Nature reserve in Santa Barbara County, California

Sedgwick Reserve is a 5896 acre nature reserve in Santa Barbara County, California, United States. It is located in the San Rafael Mountains, 35 miles north of Santa Barbara near the town of Santa Ynez. Formerly part of Rancho La Laguna, the reserve is now used for natural science research and education as it includes a wide range of native ecosystems, such as vernal pools, chaparral, and coastal sage scrub.

Administered by the University of California, Santa Barbara, it is a unit of the University of California Natural Reserve System. The reserve hosts researchers, classes, and relevant meetings at a small complex of buildings in the field station.
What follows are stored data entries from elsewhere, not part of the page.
-- ==== Sys2Proof/Laws/Memory.lean ====
section
/-! SUPPORT. The laws of memory: read after write, block writes, and that every operation keeps the canonical form. -/

namespace Sys2Proof.Machine

/-! ## Read after write -/

theorem Memory.read_filter_ne (m : Memory) (a b : Nat) (h : b ≠ a) :
    Memory.read (m.filter (fun c => c.1 != a)) b = Memory.read m b := by
  induction m with
  | nil => rfl
  | cons c m ih =>
    obtain ⟨k, v⟩ := c
    by_cases hk : k = a
    · subst hk; simp [Memory.read, ih, Ne.symm h]
    · simp [hk, Memory.read, ih]

theorem Memory.read_filter_same (m : Memory) (a : Nat) :
    Memory.read (m.filter (fun c => c.1 != a)) a = resetByte a := by
  induction m with
  | nil => rfl
  | cons c m ih =>
    obtain ⟨k, v⟩ := c
    by_cases hk : k = a
    · subst hk; simpa using ih
    · simp [hk, Memory.read, ih]

theorem Memory.read_insertCell_ne (m : Memory) (a b : Nat) (v : Byte) (h : b ≠ a) :
    Memory.read (Memory.insertCell a v m) b = Memory.read m b := by
  induction m with
  | nil => simp [Memory.insertCell, Memory.read, Ne.symm h]
  | cons c m ih =>
    obtain ⟨k, w⟩ := c
    by_cases hk : a < k
    · simp [Memory.insertCell, hk, Memory.read, Ne.symm h]
    · simp [Memory.insertCell, hk, Memory.read, ih]

theorem Memory.read_insertCell_same (m : Memory) (a : Nat) (v : Byte) (h : ∀ c ∈ m, c.1 ≠ a) :
    Memory.read (Memory.insertCell a v m) a = v := by
  induction m with
  | nil => simp [Memory.insertCell, Memory.read]
  | cons c m ih =>
    obtain ⟨k, w⟩ := c
    by_cases hk : a < k
    · simp [Memory.insertCell, hk, Memory.read]
    · have hka : k ≠ a := h (k, w) (by simp)
      simp [Memory.insertCell, hk, Memory.read, hka, ih (fun c hc => h c (by simp [hc]))]

/-- The byte just written is read back. -/
@[simp] theorem Memory.read_write_same (m : Memory) (a : Nat) (v : Byte) : (m.write a v).read a = v := by
  unfold Memory.write
  by_cases hv : v = resetByte a
  · simpa [hv] using Memory.read_filter_same m a
  · simpa [hv] using Memory.read_insertCell_same _ a v (by simp)

/-- A write leaves every other address alone. -/
theorem Memory.read_write_ne (m : Memory) (a b : Nat) (v : Byte) (h : b ≠ a) :
    (m.write a v).read b = m.read b := by
  unfold Memory.write
  by_cases hv : v = resetByte a
  · simpa [hv] using Memory.read_filter_ne m a b h
  · simp only [hv, if_false]
    rw [Memory.read_insertCell_ne _ a b v h, Memory.read_filter_ne m a b h]

/-- A block write leaves every address outside the block alone. -/
theorem Memory.read_writeBlock_outside (m : Memory) (a b : Nat) (bs : List Byte)
    (h : b < a ∨ a + bs.length ≤ b) : (m.writeBlock a bs).read b = m.read b := by
  induction bs generalizing m a with
  | nil => rfl
  | cons v bs ih =>
    simp only [List.length_cons] at h
    rw [Memory.writeBlock, ih _ _ (by omega), Memory.read_write_ne _ _ _ _ (by omega)]

/-- Element k of a block write is read back at offset k. -/
theorem Memory.read_writeBlock_inside (m : Memory) (a k : Nat) (bs : List Byte) (h : k < bs.length) :
    (m.writeBlock a bs).read (a + k) = bs[k] := by
  induction bs generalizing m a k with
  | nil => simp at h
  | cons v bs ih =>
    cases k with
    | zero => simp [Memory.writeBlock, Memory.read_writeBlock_outside]
    | succ k =>
      have := ih (m.write a v) (a + 1) k (by simpa using h)
      simpa [Memory.writeBlock, Nat.add_assoc, Nat.add_comm 1 k] using this

/-! ## The canonical form -/

theorem Memory.wf_nil : Memory.wf [] := ⟨List.Pairwise.nil, by simp⟩

theorem Memory.mem_insertCell {m : Memory} {a : Nat} {v : Byte} {c : Host.Cell} :
    c ∈ Memory.insertCell a v m ↔ c = (a, v) ∨ c ∈ m := by
  induction m with
  | nil => simp [Memory.insertCell]
  | cons d m ih =>
    obtain ⟨k, w⟩ := d
    by_cases hk : a < k
    · simp [Memory.insertCell, hk]
    · simp only [Memory.insertCell, hk, if_false, List.mem_cons, ih]
      tauto

theorem Memory.pairwise_insertCell {m : Memory} {a : Nat} {v : Byte}
    (hm : m.Pairwise (fun c d => c.1 < d.1)) (ha : ∀ c ∈ m, c.1 ≠ a) :
    (Memory.insertCell a v m).Pairwise (fun c d => c.1 < d.1) := by
  induction m with
  | nil => simp [Memory.insertCell]
  | cons d m ih =>
    obtain ⟨k, w⟩ := d
    rw [List.pairwise_cons] at hm
    by_cases hk : a < k
    · simp only [Memory.insertCell, hk, if_true, List.pairwise_cons, List.mem_cons, forall_eq_or_imp, true_and]
      exact ⟨fun c hc => Nat.lt_trans hk (hm.1 c hc), hm.1, hm.2⟩
    · have hka : k ≠ a := ha (k, w) (by simp)
      simp only [Memory.insertCell, hk, if_false, List.pairwise_cons]
      refine ⟨fun c hc => ?_, ih hm.2 (fun c hc => ha c (by simp [hc]))⟩
      rcases Memory.mem_insertCell.1 hc with rfl | hc
      · show k < a
        omega
      · exact hm.1 c hc

/-- A write below 4096 keeps the canonical form. -/
theorem Memory.wf_write {m : Memory} (hm : m.wf) {a : Nat} (ha : a < 4096) (v : Byte) : (m.write a v).wf := by
  have hrest : Memory.wf (m.filter (fun c => c.1 != a)) :=
    ⟨hm.1.filter _, fun c hc => hm.2 c (List.mem_filter.1 hc).1⟩
  have hne : ∀ c ∈ m.filter (fun c => c.1 != a), c.1 ≠ a := by simp
  unfold Memory.write
  by_cases hv : v = resetByte a
  · simpa [hv] using hrest
  · simp only [hv, if_false]
    refine ⟨Memory.pairwise_insertCell hrest.1 hne, fun c hc => ?_⟩
    rcases Memory.mem_insertCell.1 hc with rfl | hc
    · exact ⟨ha, hv⟩
    · exact hrest.2 c hc

/-- A block write below 4096 keeps the canonical form. -/
theorem Memory.wf_writeBlock {m : Memory} (hm : m.wf) (a : Nat) (bs : List Byte) (h : a + bs.length ≤ 4096) :
    (m.writeBlock a bs).wf := by
  induction bs generalizing m a with
  | nil => exact hm
  | cons v bs ih =>
    simp only [List.length_cons] at h
    exact ih (Memory.wf_write hm (by omega) v) (a + 1) (by omega)

end Sys2Proof.Machine
end

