-- ==== Sys2Proof/Tests/Slice0.lean ====
section
/-! SUPPORT. The model's own tests. Expected values come from the spec: the encodings of 30_encoding.md R78, the refused
words of R79, the vectors of 95_test_vectors.md (named in each comment). The second half shows, for each statement with
hypotheses, concrete states and operands that meet them, at the boundary values of each clause. -/

namespace Sys2Proof.Tests

open Sys2Proof Sys2Proof.Machine

/-! ## Helpers -/

/-- Right after Reset with the opcode word at 0x200: the start of the vectors of 95_test_vectors.md. -/
def placed (w : Nat) : State := State.reset.withFetchWord 16 w

/-- The state with bytes stored from an address on. -/
def bytesAt (s : State) (a : Nat) (bs : List Byte) : State := s.setMemory (s.memory.writeBlock a bs)

/-- The state after one Step with the given input byte. -/
def after (rnd : Byte) (s : State) : Option State :=
  match stepWith rnd s with
  | .next t => some t
  | .fault _ => none
  | .refused _ => none

/-- A display with one row given and the others off. -/
def oneRow (y : Nat) (row : BitVec 64) (h : y < 32 := by decide) : Display := Display.clear.set y row

/-! ## Well-formedness (R79, R202): an ill-formed term for each check -/

theorem test_refused_family0 : wfFamily0 0x01E0 = false ∧ recognisedWord 0x01E0 = false := by decide
theorem test_refused_family5 : wfFamily59 0x5121 = false ∧ recognisedWord 0x5121 = false := by decide
theorem test_refused_family9 : wfFamily59 0x912F = false ∧ recognisedWord 0x912F = false := by decide
theorem test_refused_family8 : wfFamily8 0x8128 = false ∧ recognisedWord 0x812F = false := by decide
theorem test_refused_familyE : wfFamilyE 0xE19F = false ∧ recognisedWord 0xE1A2 = false := by decide
theorem test_refused_familyF : wfFamilyF 0xF100 = false ∧ recognisedWord 0xF175 = false := by decide
theorem test_refused_program : programFits (List.replicate 3585 0) = false := by
  rw [programFits, List.length_replicate]; decide
theorem test_accepted : recognisedWord 0x00EE = true ∧ recognisedWord 0x8FFE = true ∧
    programFits (List.replicate 3584 0) = true := 
  ⟨by decide, by decide, by rw [programFits, List.length_replicate]; decide⟩

/-! ## Decoding: every row of R78, its word written out bit by bit -/

theorem test_decode_flow :
    IsWordOf 0b0000_0000_1110_0000 .cls ∧ IsWordOf 0b0000_0000_1110_1110 .ret ∧
    IsWordOf 0b0001_1010_1011_1100 (.jp 0xABC) ∧ IsWordOf 0b0010_0010_0001_0000 (.call 0x210) ∧
    IsWordOf 0b0011_0011_0100_0010 (.seImm 3 0x42) ∧ IsWordOf 0b0100_0011_0100_0010 (.sneImm 3 0x42) ∧
    IsWordOf 0b0101_0001_0010_0000 (.seReg 1 2) ∧ IsWordOf 0b1001_0001_0010_0000 (.sneReg 1 2) ∧
    IsWordOf 0b1011_0010_1111_0000 (.jpV0 0x2F0) := by decide

theorem test_decode_alu :
    IsWordOf 0b0110_0101_1010_1011 (.ldImm 5 0xAB) ∧ IsWordOf 0b0111_0000_0000_0010 (.addImm 0 0x02) ∧
    IsWordOf 0b1000_0001_0010_0000 (.ldReg 1 2) ∧ IsWordOf 0b1000_0001_0010_0001 (.orReg 1 2) ∧
    IsWordOf 0b1000_0001_0010_0010 (.andReg 1 2) ∧ IsWordOf 0b1000_0001_0010_0011 (.xorReg 1 2) ∧
    IsWordOf 0b1000_0001_0010_0100 (.addReg 1 2) ∧ IsWordOf 0b1000_0001_0010_0101 (.subReg 1 2) ∧
    IsWordOf 0b1000_0001_0010_0110 (.shrReg 1 2) ∧ IsWordOf 0b1000_0001_0010_0111 (.subnReg 1 2) ∧
    IsWordOf 0b1000_0001_0010_1110 (.shlReg 1 2) ∧ IsWordOf 0b1100_0011_0000_1111 (.rnd 3 0x0F) := by decide

theorem test_decode_memory_display :
    IsWordOf 0b1010_0011_0000_0000 (.ldI 0x300) ∧ IsWordOf 0b1111_0010_0001_1110 (.addI 2) ∧
    IsWordOf 0b1111_0000_0010_1001 (.ldF 0) ∧ IsWordOf 0b1111_0000_0011_0011 (.ldB 0) ∧
    IsWordOf 0b1111_1111_0101_0101 (.storeRegs 15) ∧ IsWordOf 0b1111_0100_0110_0101 (.loadRegs 4) ∧
    IsWordOf 0b1101_0000_0001_0101 (.drw 0 1 5) := by decide

theorem test_decode_timer_key :
    IsWordOf 0b1110_0010_1001_1110 (.skp 2) ∧ IsWordOf 0b1110_0010_1010_0001 (.sknp 2) ∧
    IsWordOf 0b1111_0101_0000_0111 (.ldVxDt 5) ∧ IsWordOf 0b1111_0010_0000_1010 (.ldVxK 2) ∧
    IsWordOf 0b1111_0100_0001_0101 (.ldDtVx 4) ∧ IsWordOf 0b1111_0001_0001_1000 (.ldStVx 1) := by decide

/-- Vectors X7, X8 and R74: refused by name, and a lone byte is no instruction. -/
theorem test_decode_refuses :
    decode [0x00, 0xE1] = .error .family0 ∧ decode [0x0A, 0xEE] = .error .family0 ∧
    decode [0x51, 0x21] = .error .family5 ∧ decode [0x81, 0x28] = .error .family8 ∧
    decode [0x91, 0x21] = .error .family9 ∧ decode [0xE1, 0x9F] = .error .familyE ∧
    decode [0xF1, 0x85] = .error .familyF ∧ decode [0x12] = .error .truncated ∧
    decode [] = .error .truncated := by decide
The reserve does not have public hiking trails, and is closed to the public except for registered and ticketed events.

The reserve hosted the Prescribed Fire Training Exchange (TREX) held November 12-19, 2022 and November 10-19, 2023 with a controlled fire by firefighters. The training on how to safely conduct prescribed burns, seminars on local fire ecology, and tribal burning included Santa Barbara County Fire Department, employees of the Santa Ynez Band of Chumash Indians, The Nature Conservancy, University of California Agriculture and Natural Resources, Vandenberg Space Force Base, scientists, ranchers, students, researchers, and land managers.